Use load_recipe() to load a recipe. The path is resolved against the built-in library first, then the filesystem:

from modelopt.recipe import load_recipe, ModelOptPTQRecipe

# Load a built-in recipe by relative path (suffix optional)
recipe = load_recipe("general/ptq/fp8_default-fp8_kv")
assert isinstance(recipe, ModelOptPTQRecipe)

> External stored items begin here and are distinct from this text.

-- ==== Sys2Proof/Proofs/Framer.lean ====
section
/-!
SUPPORT. The statements of spec/41_framer.md: `PacketByte` gives the current unit's byte string one byte at a time
(R149), so `SEND` writes that string (R171), and a retry writes it once more, because nothing the unit is read from
has changed (R152, R180).
-/

namespace Sys2Proof.Machine

variable {s : State} {bytes : List Byte}

/-! ### The current unit as bytes -/

/-- What the current unit is: the one byte `EOT`, or the packet of the payload in `PBUF` (R81, R149). -/
theorem unitBytes_eq_some_iff :
    s.unitBytes = some bytes ↔ (s.kind = .eot ∧ bytes = [Config.eot])
      ∨ (s.kind ≠ .eot ∧ ∃ payload, memRead s.pbuf 0 s.blockSize = some payload
          ∧ bytes = packetBytes s.mark s.seq payload s.crc) := by
  unfold State.unitBytes
  by_cases hk : s.kind = .eot <;> simp [hk, eq_comm (a := bytes)]

theorem packetByte_eot (hk : s.kind = .eot) (i : Nat) : s.packetByte i = .ok Config.eot := if_pos hk

/-- The bytes before the payload, by index (R82, R83, R149). -/
theorem packetByte_front (hk : s.kind ≠ .eot) :
    s.packetByte 0 = .ok s.mark ∧ s.packetByte 1 = .ok s.seq ∧ s.packetByte 2 = .ok (0xFF#8 - s.seq) := by
  simp [State.packetByte, hk]

/-- The payload's byte `k` (R149, R36). -/
theorem packetByte_payload {k : Nat} {b : Byte} (hk : s.kind ≠ .eot) (hlt : k < s.blockSize)
    (hb : memByte s.pbuf k = some b) : s.packetByte (k + 3) = .ok b := by
  have hin : k + 3 < 3 + s.blockSize := by omega
  simp [State.packetByte, State.payloadByte, hk, hin, Nat.not_le.mpr hlt, hb]

/-- The two bytes after the payload (R64, R149). -/
theorem packetByte_crc (hk : s.kind ≠ .eot) :
    s.packetByte (s.blockSize + 3) = .ok (hiByte s.crc) ∧ s.packetByte (s.blockSize + 4) = .ok (loByte s.crc) := by
  simp [State.packetByte, hk, Nat.add_comm 3, Nat.add_comm 4]

/-- A packet's payload has the bytes of the block, and as many (R36, R81). -/
theorem memByte_of_payload {payload : List Byte} (hwf : s.pbuf.wf = true)
    (hm : memRead s.pbuf 0 s.blockSize = some payload) :
    payload.length = s.blockSize ∧ ∀ k, k < s.blockSize → memByte s.pbuf k = payload[k]? := by
  simpa using memByte_of_memRead hwf hm

theorem packetByte_of_packetBytes {payload : List Byte} (hk : s.kind ≠ .eot) (hwf : s.pbuf.wf = true)
    (hm : memRead s.pbuf 0 s.blockSize = some payload) {i : Nat} {b : Byte}
    (hb : (packetBytes s.mark s.seq payload s.crc)[i]? = some b) : s.packetByte i = .ok b := by
  obtain ⟨hlen, hbyte⟩ := memByte_of_payload hwf hm
  obtain ⟨hmark, hseq, hinverse⟩ := packetByte_front hk
  obtain ⟨hhi, hlo⟩ := packetByte_crc hk
  match i with
  | 0 => cases hb; exact hmark
  | 1 => cases hb; exact hseq
  | 2 => cases hb; exact hinverse
  | k + 3 =>
    have hrest : (payload ++ crcField s.crc)[k]? = some b := hb
    by_cases hlt : k < s.blockSize
    · rw [List.getElem?_append_left (hlen ▸ hlt)] at hrest
      exact packetByte_payload hk hlt ((hbyte k hlt).trans hrest)
    · obtain ⟨j, rfl⟩ := Nat.exists_eq_add_of_le (Nat.not_lt.mp hlt)
      rw [List.getElem?_append_right (by omega), hlen, Nat.add_sub_cancel_left] at hrest
      match j with
      | 0 => cases hrest; exact hhi
      | 1 => cases hrest; exact hlo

# The ptq_cfg dict can be passed directly to mtq.quantize()
import modelopt.torch.quantization as mtq

model = mtq.quantize(model, recipe.ptq_cfg, forward_loop)
# Load a custom recipe from the filesystem
recipe = load_recipe("/path/to/my_custom_recipe.yml")
model = mtq.quantize(model, recipe.ptq_cfg, forward_loop)

Command-line usage

The hf_ptq.py example accepts a --recipe flag:

python examples/llm_ptq/hf_ptq.py \
    --model Qwen/Qwen3-8B \
    --recipe general/ptq/fp8_default-fp8_kv \
    --export_path build/fp8 \
    --calib_size 512 \
    --export_fmt hf

When --recipe is provided, the script loads the recipe and uses its ptq_cfg directly, bypassing the --qformat / --kv_cache_qformat flags.

Loading standalone configs

load_config() loads arbitrary YAML config files with automatic ExMy conversion and built-in path resolution. This is useful for loading shared configuration fragments:

from modelopt.recipe import load_config

cfg = load_config("configs/some_shared_config")

Path resolution

Both load_recipe() and load_config() resolve paths using the same strategy:

  1. If the path is absolute, use it directly.

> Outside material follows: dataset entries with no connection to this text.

-- ==== Sys2Proof/Laws/State.lean ====
section
/-! SUPPORT. One lemma per field per update of the hart, so that no proof unfolds a record update; reading a register
after a write (spec/10_state.md R21). -/

namespace Sys2Proof.Machine

variable {c : Isa} (h : Hart c)

/-! ### Registers -/

@[simp] theorem Hart.x_zero : h.x 0 = 0 := rfl

@[simp] theorem Hart.x_zero_lit : h.x 0#5 = 0 := rfl

@[simp] theorem Hart.setX_zero (v : BitVec c.xlen) : h.setX 0 v = h := rfl

theorem regIndex_inj {r q : RegNum} (hr : r ≠ 0) (hq : q ≠ 0) (e : regIndex r hr = regIndex q hq) : r = q := by
  have e' : r.toNat - 1 = q.toNat - 1 := congrArg Fin.val e
  have hr' : r.toNat ≠ 0 := fun k => hr (BitVec.eq_of_toNat_eq k)
  have hq' : q.toNat ≠ 0 := fun k => hq (BitVec.eq_of_toNat_eq k)
  exact BitVec.eq_of_toNat_eq (by omega)

/-- A register reads as written unless it is x0. -/
theorem Hart.x_setX (rd r : RegNum) (v : BitVec c.xlen) :
    (h.setX rd v).x r = if r = rd ∧ rd ≠ 0 then v else h.x r := by
  by_cases hd : rd = 0
  · rw [if_neg fun k => k.2 hd, Hart.setX, dif_pos hd]
  · by_cases hr : r = 0
    · rw [if_neg fun k => hd (k.1.symm.trans hr), hr]
      rfl
    · rw [Hart.setX, dif_neg hd, Hart.x, Hart.x, dif_neg hr, dif_neg hr]
      by_cases e : r = rd
      · subst e
        rw [if_pos ⟨rfl, hd⟩]
        exact Vector.getElem_set_self _
      · have hne : (regIndex rd hd).val ≠ (regIndex r hr).val := fun k => e (regIndex_inj hd hr (Fin.ext k)).symm
        rw [if_neg fun k => e k.1]
        exact Vector.getElem_set_ne (regIndex rd hd).isLt (regIndex r hr).isLt hne

@[simp] theorem Hart.x_setX_self {rd : RegNum} (hd : rd ≠ 0) (v : BitVec c.xlen) : (h.setX rd v).x rd = v := by
  rw [Hart.x_setX, if_pos ⟨rfl, hd⟩]

theorem Hart.x_setX_ne {rd r : RegNum} (hr : r ≠ rd) (v : BitVec c.xlen) : (h.setX rd v).x r = h.x r := by
  rw [Hart.x_setX, if_neg fun k => hr k.1]

@[simp] theorem Hart.setX_pc (rd : RegNum) (v : BitVec c.xlen) : (h.setX rd v).pc = h.pc := by
  unfold Hart.setX
  split <;> rfl

@[simp] theorem Hart.setX_mem (rd : RegNum) (v : BitVec c.xlen) : (h.setX rd v).mem = h.mem := by
  unfold Hart.setX
  split <;> rfl

@[simp] theorem Hart.setX_memMap (rd : RegNum) (v : BitVec c.xlen) : (h.setX rd v).memMap = h.memMap := by
  unfold Hart.setX
  split <;> rfl

@[simp] theorem Hart.setX_stored (rd : RegNum) (v : BitVec c.xlen) : (h.setX rd v).stored = h.stored := by
  unfold Hart.setX
  split <;> rfl

@[simp] theorem Hart.setX_byteAt (rd : RegNum) (v : BitVec c.xlen) (a : Nat) : (h.setX rd v).byteAt a = h.byteAt a := by
  simp [Hart.byteAt]

@[simp] theorem Hart.setX_nextPc (rd : RegNum) (v : BitVec c.xlen) (n : Nat) : (h.setX rd v).nextPc n = h.nextPc n := by
  simp [Hart.nextPc]

/-! ### The program counter -/

@[simp] theorem Hart.setPc_pc (t : BitVec c.xlen) : (h.setPc t).pc = t := rfl
@[simp] theorem Hart.setPc_x (t : BitVec c.xlen) (r : RegNum) : (h.setPc t).x r = h.x r := rfl
@[simp] theorem Hart.setPc_mem (t : BitVec c.xlen) : (h.setPc t).mem = h.mem := rfl
@[simp] theorem Hart.setPc_memMap (t : BitVec c.xlen) : (h.setPc t).memMap = h.memMap := rfl
@[simp] theorem Hart.setPc_stored (t : BitVec c.xlen) : (h.setPc t).stored = h.stored := rfl
@[simp] theorem Hart.setPc_byteAt (t : BitVec c.xlen) (a : Nat) : (h.setPc t).byteAt a = h.byteAt a := rfl
@[simp] theorem Hart.setPc_setPc (t u : BitVec c.xlen) : (h.setPc t).setPc u = h.setPc u := rfl

@[simp] theorem Hart.advance_pc (n : Nat) : (h.advance n).pc = h.pc + BitVec.ofNat c.xlen n := rfl
@[simp] theorem Hart.advance_x (n : Nat) (r : RegNum) : (h.advance n).x r = h.x r := rfl
@[simp] theorem Hart.advance_mem (n : Nat) : (h.advance n).mem = h.mem := rfl
@[simp] theorem Hart.advance_memMap (n : Nat) : (h.advance n).memMap = h.memMap := rfl
@[simp] theorem Hart.advance_stored (n : Nat) : (h.advance n).stored = h.stored := rfl
@[simp] theorem Hart.advance_byteAt (n a : Nat) : (h.advance n).byteAt a = h.byteAt a := rfl

/-- Registers and pc are apart. -/
theorem Hart.setX_setPc (rd : RegNum) (v t : BitVec c.xlen) : (h.setX rd v).setPc t = (h.setPc t).setX rd v := by
  unfold Hart.setX
  split <;> rfl

/-! ### A store -/

@[simp] theorem Hart.store_pc (a n : Nat) (v : BitVec (8 * n)) : (h.store a n v).pc = h.pc := rfl
@[simp] theorem Hart.store_x (a n : Nat) (v : BitVec (8 * n)) (r : RegNum) : (h.store a n v).x r = h.x r := rfl
@[simp] theorem Hart.store_mem (a n : Nat) (v : BitVec (8 * n)) :
    (h.store a n v).mem = Memory.writeLE h.mem a n v := rfl
@[simp] theorem Hart.store_memMap (a n : Nat) (v : BitVec (8 * n)) : (h.store a n v).memMap = h.memMap := rfl
@[simp] theorem Hart.store_stored (a n : Nat) (v : BitVec (8 * n)) :
    (h.store a n v).stored = insertAddrs h.stored a n := rfl

/-! ### Placing an instruction (log entry 8) -/

@[simp] theorem Hart.placeAtPc_pc (bs : List Byte) : (h.placeAtPc bs).pc = h.pc := rfl
@[simp] theorem Hart.placeAtPc_x (bs : List Byte) (r : RegNum) : (h.placeAtPc bs).x r = h.x r := rfl
@[simp] theorem Hart.placeAtPc_mem (bs : List Byte) :
    (h.placeAtPc bs).mem = Memory.place h.mem h.pc.toNat bs := rfl

/-- Two harts that agree on every field are equal; the registers may be compared by reading them. -/
theorem Hart.ext_x {g h : Hart c} (hx : ∀ r, g.x r = h.x r) (hp : g.pc = h.pc) (hm : g.mem = h.mem)
    (hmap : g.memMap = h.memMap) (hs : g.stored = h.stored) : g = h := by
  have hregs : g.regs = h.regs := by
    apply Vector.ext
    intro i hi
    have hlt : i + 1 < 2 ^ 5 := by omega
    have hne : BitVec.ofNat 5 (i + 1) ≠ 0 := by
      intro k
      have := congrArg BitVec.toNat k
      simp at this
      omega
    have := hx (BitVec.ofNat 5 (i + 1))
    have hidx : (regIndex (BitVec.ofNat 5 (i + 1)) hne).val = i := by
      simp [regIndex]
      omega
    rw [Hart.x, Hart.x, dif_neg hne, dif_neg hne] at this
    simpa [hidx] using this
  cases g
  cases h
  simp_all

end Sys2Proof.Machine
end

  2. If relative, check the built-in recipes library first (modelopt_recipes/), probing .yml and .yaml suffixes.

  3. Then check the filesystem, probing the same suffixes.

This means built-in recipes can be referenced without any prefix:

# These are all equivalent:
load_recipe("general/ptq/fp8_default-fp8_kv")
load_recipe("general/ptq/fp8_default-fp8_kv.yml")

Writing a custom recipe

To create a custom recipe:

  1. Start from an existing recipe that is close to your target configuration.

  2. Copy it and modify the quant_cfg entries as needed (see Quantization Configuration (quant_cfg) for entry format details).

  3. Update the metadata.description to describe your changes.

  4. Save the file and pass its path to load_recipe() or --recipe.

Example – creating an INT8 per-channel recipe:

# my_int8_recipe.yml
metadata:
  recipe_type: ptq
  description: INT8 per-channel weight, per-tensor activation.

ptq_cfg:
  algorithm: max
  quant_cfg:
    - quantizer_path: '*'
      enable: false
    - quantizer_path: '*weight_quantizer'
      cfg:
        num_bits: 8
        axis: 0
    - quantizer_path: '*input_quantizer'
      cfg:
        num_bits: 8
        axis:
    - quantizer_path: '*lm_head*'
      enable: false
    - quantizer_path: '*output_layer*'
      enable: false

Recipe repository layout

The modelopt_recipes/ package is organized as follows:

modelopt_recipes/
+-- __init__.py
+-- general/                    # Model-agnostic recipes
|   +-- ptq/
|       +-- fp8_default-fp8_kv.yml
|       +-- nvfp4_default-fp8_kv.yml
|       +-- nvfp4_mlp_only-fp8_kv.yml
|       +-- nvfp4_experts_only-fp8_kv.yml
|       +-- nvfp4_omlp_only-fp8_kv.yml
+-- models/                     # Model-specific recipes
|   +-- Step3.5-Flash/
|       +-- nvfp4-mlp-only.yaml
+-- configs/                    # Shared configuration fragments

Recipe data model

Recipes are validated at load time using Pydantic models:

ModelOptRecipeBase

Base class for all recipe types. Contains recipe_type and description.

ModelOptPTQRecipe

PTQ-specific recipe. Adds the ptq_cfg field (a dict with quant_cfg and algorithm).

RecipeType

Enum of supported recipe types. Currently only PTQ.

Future directions

The recipe system is designed to grow:

  • QAT recipesrecipe_type: qat with training hyperparameters, distillation settings, and dataset configuration.

  • Sparsity recipes – structured and unstructured pruning configurations.

  • Speculative decoding recipes – draft model and vocabulary calibration settings.

  • Composite recipes – chaining multiple optimization stages (e.g., quantize then prune) in a single recipe.

  • Dataset configuration – standardized dataset section for calibration data specification.

  • Recipe merging and override utilities – programmatic tools to compose and customize recipes.

  • Unified entry point – a nv-modelopt CLI that accepts --recipe as the primary configuration mechanism, replacing per-example scripts.